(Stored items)
/-! ## setBlock -/

@[simp] theorem State.setBlock_started (s : State) (c : Nat) (x : Block) : (s.setBlock c x).started = s.started := rfl
@[simp] theorem State.setBlock_safe (s : State) (c : Nat) (x : Block) : (s.setBlock c x).safe = s.safe := rfl
@[simp] theorem State.setBlock_capped (s : State) (c : Nat) (x : Block) : (s.setBlock c x).capped = s.capped := rfl
@[simp] theorem State.setBlock_agenda (s : State) (c : Nat) (x : Block) : (s.setBlock c x).agenda = s.agenda := rfl
@[simp] theorem State.setBlock_cur (s : State) (c : Nat) (x : Block) : (s.setBlock c x).cur = s.cur := rfl
@[simp] theorem State.setBlock_free (s : State) (c : Nat) (x : Block) : (s.setBlock c x).free = s.free := rfl
@[simp] theorem State.setBlock_threads (s : State) (c : Nat) (x : Block) : (s.setBlock c x).threads = s.threads := rfl
@[simp] theorem State.setBlock_warps (s : State) (c : Nat) (x : Block) : (s.setBlock c x).warps = s.warps := rfl
@[simp] theorem State.setBlock_cores (s : State) (c : Nat) (x : Block) : (s.setBlock c x).cores = s.cores := rfl
@[simp] theorem State.setBlock_issues (s : State) (c : Nat) (x : Block) : (s.setBlock c x).issues = s.issues := rfl
@[simp] theorem State.setBlock_halted (s : State) (c : Nat) (x : Block) : (s.setBlock c x).halted = s.halted := rfl
@[simp] theorem State.setBlock_ops (s : State) (c : Nat) (x : Block) : (s.setBlock c x).ops = s.ops := rfl
@[simp] theorem State.setBlock_nextOp (s : State) (c : Nat) (x : Block) : (s.setBlock c x).nextOp = s.nextOp := rfl
@[simp] theorem State.setBlock_mem (s : State) (c : Nat) (x : Block) : (s.setBlock c x).mem = s.mem := rfl
@[simp] theorem State.setBlock_poison (s : State) (c : Nat) (x : Block) : (s.setBlock c x).poison = s.poison := rfl
@[simp] theorem State.setBlock_corrected (s : State) (c : Nat) (x : Block) : (s.setBlock c x).corrected = s.corrected := rfl
@[simp] theorem State.setBlock_scratch (s : State) (c : Nat) (x : Block) : (s.setBlock c x).scratch = s.scratch := rfl
@[simp] theorem State.setBlock_accm (s : State) (c : Nat) (x : Block) : (s.setBlock c x).accm = s.accm := rfl
@[simp] theorem State.setBlock_wbuf (s : State) (c : Nat) (x : Block) : (s.setBlock c x).wbuf = s.wbuf := rfl
@[simp] theorem State.setBlock_wlog (s : State) (c : Nat) (x : Block) : (s.setBlock c x).wlog = s.wlog := rfl
@[simp] theorem State.setBlock_serial (s : State) (c : Nat) (x : Block) : (s.setBlock c x).serial = s.serial := rfl
@[simp] theorem State.setBlock_rels (s : State) (c : Nat) (x : Block) : (s.setBlock c x).rels = s.rels := rfl
@[simp] theorem State.setBlock_launches (s : State) (c : Nat) (x : Block) : (s.setBlock c x).launches = s.launches := rfl
@[simp] theorem State.setBlock_nextLaunch (s : State) (c : Nat) (x : Block) : (s.setBlock c x).nextLaunch = s.nextLaunch := rfl
@[simp] theorem State.setBlock_vdevs (s : State) (c : Nat) (x : Block) : (s.setBlock c x).vdevs = s.vdevs := rfl
@[simp] theorem State.setBlock_signals (s : State) (c : Nat) (x : Block) : (s.setBlock c x).signals = s.signals := rfl
@[simp] theorem State.setBlock_sigMods (s : State) (c : Nat) (x : Block) : (s.setBlock c x).sigMods = s.sigMods := rfl
@[simp] theorem State.setBlock_epoch (s : State) (c : Nat) (x : Block) : (s.setBlock c x).epoch = s.epoch := rfl
@[simp] theorem State.setBlock_hotCfg (s : State) (c : Nat) (x : Block) : (s.setBlock c x).hotCfg = s.hotCfg := rfl
@[simp] theorem State.setBlock_hotRing (s : State) (c : Nat) (x : Block) : (s.setBlock c x).hotRing = s.hotRing := rfl
@[simp] theorem State.setBlock_hotPtr (s : State) (c : Nat) (x : Block) : (s.setBlock c x).hotPtr = s.hotPtr := rfl
@[simp] theorem State.setBlock_hotCnt (s : State) (c : Nat) (x : Block) : (s.setBlock c x).hotCnt = s.hotCnt := rfl
@[simp] theorem State.setBlock_quar (s : State) (c : Nat) (x : Block) : (s.setBlock c x).quar = s.quar := rfl
@[simp] theorem State.setBlock_qfull (s : State) (c : Nat) (x : Block) : (s.setBlock c x).qfull = s.qfull := rfl
@[simp] theorem State.setBlock_fwfault (s : State) (c : Nat) (x : Block) : (s.setBlock c x).fwfault = s.fwfault := rfl
@[simp] theorem State.setBlock_irqs (s : State) (c : Nat) (x : Block) : (s.setBlock c x).irqs = s.irqs := rfl
@[simp] theorem State.setBlock_nextBind (s : State) (c : Nat) (x : Block) : (s.setBlock c x).nextBind = s.nextBind := rfl
@[simp] theorem State.setBlock_nextNotify (s : State) (c : Nat) (x : Block) : (s.setBlock c x).nextNotify = s.nextNotify := rfl
@[simp] theorem State.setBlock_usec (s : State) (c : Nat) (x : Block) : (s.setBlock c x).usec = s.usec := rfl
@[simp] theorem State.setBlock_resets (s : State) (c : Nat) (x : Block) : (s.setBlock c x).resets = s.resets := rfl
@[simp] theorem State.setBlock_made (s : State) (c : Nat) (x : Block) : (s.setBlock c x).made = s.made := rfl
@[simp] theorem State.setBlock_bezel (s : State) (c : Nat) (x : Block) : (s.setBlock c x).bezel = s.bezel := rfl
@[simp] theorem State.setBlock_imports (s : State) (c : Nat) (x : Block) : (s.setBlock c x).imports = s.imports := rfl
@[simp] theorem State.setBlock_fabKeys (s : State) (c : Nat) (x : Block) : (s.setBlock c x).fabKeys = s.fabKeys := rfl
@[simp] theorem State.setBlock_proxies (s : State) (c : Nat) (x : Block) : (s.setBlock c x).proxies = s.proxies := rfl
@[simp] theorem State.setBlock_turned (s : State) (c : Nat) (x : Block) : (s.setBlock c x).turned = s.turned := rfl
@[simp] theorem State.setBlock_fabAnswers (s : State) (c : Nat) (x : Block) : (s.setBlock c x).fabAnswers = s.fabAnswers := rfl
@[simp] theorem State.setBlock_fabWaits (s : State) (c : Nat) (x : Block) : (s.setBlock c x).fabWaits = s.fabWaits := rfl
@[simp] theorem State.setBlock_forwarded (s : State) (c : Nat) (x : Block) : (s.setBlock c x).forwarded = s.forwarded := rfl
@[simp] theorem State.setBlock_hostSeen (s : State) (c : Nat) (x : Block) : (s.setBlock c x).hostSeen = s.hostSeen := rfl
@[simp] theorem State.setBlock_assay (s : State) (c : Nat) (x : Block) : (s.setBlock c x).assay = s.assay := rfl

/-! ## modBlock -/

@[simp] theorem State.modBlock_started (s : State) (c : Nat) (f : Block → Block) : (s.modBlock c f).started = s.started := rfl
@[simp] theorem State.modBlock_safe (s : State) (c : Nat) (f : Block → Block) : (s.modBlock c f).safe = s.safe := rfl
@[simp] theorem State.modBlock_capped (s : State) (c : Nat) (f : Block → Block) : (s.modBlock c f).capped = s.capped := rfl
@[simp] theorem State.modBlock_agenda (s : State) (c : Nat) (f : Block → Block) : (s.modBlock c f).agenda = s.agenda := rfl
@[simp] theorem State.modBlock_cur (s : State) (c : Nat) (f : Block → Block) : (s.modBlock c f).cur = s.cur := rfl
@[simp] theorem State.modBlock_free (s : State) (c : Nat) (f : Block → Block) : (s.modBlock c f).free = s.free := rfl
@[simp] theorem State.modBlock_threads (s : State) (c : Nat) (f : Block → Block) : (s.modBlock c f).threads = s.threads := rfl
@[simp] theorem State.modBlock_warps (s : State) (c : Nat) (f : Block → Block) : (s.modBlock c f).warps = s.warps := rfl
@[simp] theorem State.modBlock_cores (s : State) (c : Nat) (f : Block → Block) : (s.modBlock c f).cores = s.cores := rfl
@[simp] theorem State.modBlock_issues (s : State) (c : Nat) (f : Block → Block) : (s.modBlock c f).issues = s.issues := rfl
@[simp] theorem State.modBlock_halted (s : State) (c : Nat) (f : Block → Block) : (s.modBlock c f).halted = s.halted := rfl
@[simp] theorem State.modBlock_ops (s : State) (c : Nat) (f : Block → Block) : (s.modBlock c f).ops = s.ops := rfl
@[simp] theorem State.modBlock_nextOp (s : State) (c : Nat) (f : Block → Block) : (s.modBlock c f).nextOp = s.nextOp := rfl
@[simp] theorem State.modBlock_mem (s : State) (c : Nat) (f : Block → Block) : (s.modBlock c f).mem = s.mem := rfl
@[simp] theorem State.modBlock_poison (s : State) (c : Nat) (f : Block → Block) : (s.modBlock c f).poison = s.poison := rfl
@[simp] theorem State.modBlock_corrected (s : State) (c : Nat) (f : Block → Block) : (s.modBlock c f).corrected = s.corrected := rfl
@[simp] theorem State.modBlock_scratch (s : State) (c : Nat) (f : Block → Block) : (s.modBlock c f).scratch = s.scratch := rfl
@[simp] theorem State.modBlock_accm (s : State) (c : Nat) (f : Block → Block) : (s.modBlock c f).accm = s.accm := rfl
@[simp] theorem State.modBlock_wbuf (s : State) (c : Nat) (f : Block → Block) : (s.modBlock c f).wbuf = s.wbuf := rfl
@[simp] theorem State.modBlock_wlog (s : State) (c : Nat) (f : Block → Block) : (s.modBlock c f).wlog = s.wlog := rfl
@[simp] theorem State.modBlock_serial (s : State) (c : Nat) (f : Block → Block) : (s.modBlock c f).serial = s.serial := rfl
@[simp] theorem State.modBlock_rels (s : State) (c : Nat) (f : Block → Block) : (s.modBlock c f).rels = s.rels := rfl
@[simp] theorem State.modBlock_launches (s : State) (c : Nat) (f : Block → Block) : (s.modBlock c f).launches = s.launches := rfl
@[simp] theorem State.modBlock_nextLaunch (s : State) (c : Nat) (f : Block → Block) : (s.modBlock c f).nextLaunch = s.nextLaunch := rfl
@[simp] theorem State.modBlock_vdevs (s : State) (c : Nat) (f : Block → Block) : (s.modBlock c f).vdevs = s.vdevs := rfl
@[simp] theorem State.modBlock_signals (s : State) (c : Nat) (f : Block → Block) : (s.modBlock c f).signals = s.signals := rfl
@[simp] theorem State.modBlock_sigMods (s : State) (c : Nat) (f : Block → Block) : (s.modBlock c f).sigMods = s.sigMods := rfl
@[simp] theorem State.modBlock_epoch (s : State) (c : Nat) (f : Block → Block) : (s.modBlock c f).epoch = s.epoch := rfl
@[simp] theorem State.modBlock_hotCfg (s : State) (c : Nat) (f : Block → Block) : (s.modBlock c f).hotCfg = s.hotCfg := rfl
@[simp] theorem State.modBlock_hotRing (s : State) (c : Nat) (f : Block → Block) : (s.modBlock c f).hotRing = s.hotRing := rfl
@[simp] theorem State.modBlock_hotPtr (s : State) (c : Nat) (f : Block → Block) : (s.modBlock c f).hotPtr = s.hotPtr := rfl
@[simp] theorem State.modBlock_hotCnt (s : State) (c : Nat) (f : Block → Block) : (s.modBlock c f).hotCnt = s.hotCnt := rfl
@[simp] theorem State.modBlock_quar (s : State) (c : Nat) (f : Block → Block) : (s.modBlock c f).quar = s.quar := rfl
@[simp] theorem State.modBlock_qfull (s : State) (c : Nat) (f : Block → Block) : (s.modBlock c f).qfull = s.qfull := rfl
@[simp] theorem State.modBlock_fwfault (s : State) (c : Nat) (f : Block → Block) : (s.modBlock c f).fwfault = s.fwfault := rfl
@[simp] theorem State.modBlock_irqs (s : State) (c : Nat) (f : Block → Block) : (s.modBlock c f).irqs = s.irqs := rfl
@[simp] theorem State.modBlock_nextBind (s : State) (c : Nat) (f : Block → Block) : (s.modBlock c f).nextBind = s.nextBind := rfl
@[simp] theorem State.modBlock_nextNotify (s : State) (c : Nat) (f : Block → Block) : (s.modBlock c f).nextNotify = s.nextNotify := rfl
@[simp] theorem State.modBlock_usec (s : State) (c : Nat) (f : Block → Block) : (s.modBlock c f).usec = s.usec := rfl
@[simp] theorem State.modBlock_resets (s : State) (c : Nat) (f : Block → Block) : (s.modBlock c f).resets = s.resets := rfl
@[simp] theorem State.modBlock_made (s : State) (c : Nat) (f : Block → Block) : (s.modBlock c f).made = s.made := rfl
@[simp] theorem State.modBlock_bezel (s : State) (c : Nat) (f : Block → Block) : (s.modBlock c f).bezel = s.bezel := rfl
@[simp] theorem State.modBlock_imports (s : State) (c : Nat) (f : Block → Block) : (s.modBlock c f).imports = s.imports := rfl
@[simp] theorem State.modBlock_fabKeys (s : State) (c : Nat) (f : Block → Block) : (s.modBlock c f).fabKeys = s.fabKeys := rfl
@[simp] theorem State.modBlock_proxies (s : State) (c : Nat) (f : Block → Block) : (s.modBlock c f).proxies = s.proxies := rfl
@[simp] theorem State.modBlock_turned (s : State) (c : Nat) (f : Block → Block) : (s.modBlock c f).turned = s.turned := rfl
@[simp] theorem State.modBlock_fabAnswers (s : State) (c : Nat) (f : Block → Block) : (s.modBlock c f).fabAnswers = s.fabAnswers := rfl
@[simp] theorem State.modBlock_fabWaits (s : State) (c : Nat) (f : Block → Block) : (s.modBlock c f).fabWaits = s.fabWaits := rfl
@[simp] theorem State.modBlock_forwarded (s : State) (c : Nat) (f : Block → Block) : (s.modBlock c f).forwarded = s.forwarded := rfl
@[simp] theorem State.modBlock_hostSeen (s : State) (c : Nat) (f : Block → Block) : (s.modBlock c f).hostSeen = s.hostSeen := rfl
@[simp] theorem State.modBlock_assay (s : State) (c : Nat) (f : Block → Block) : (s.modBlock c f).assay = s.assay := rfl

--- EXERCISE OBJECTIVE ---
Determine how many lines in the records above hold the word "threads", and answer with that number only.

--- SOLUTION BELOW ---
2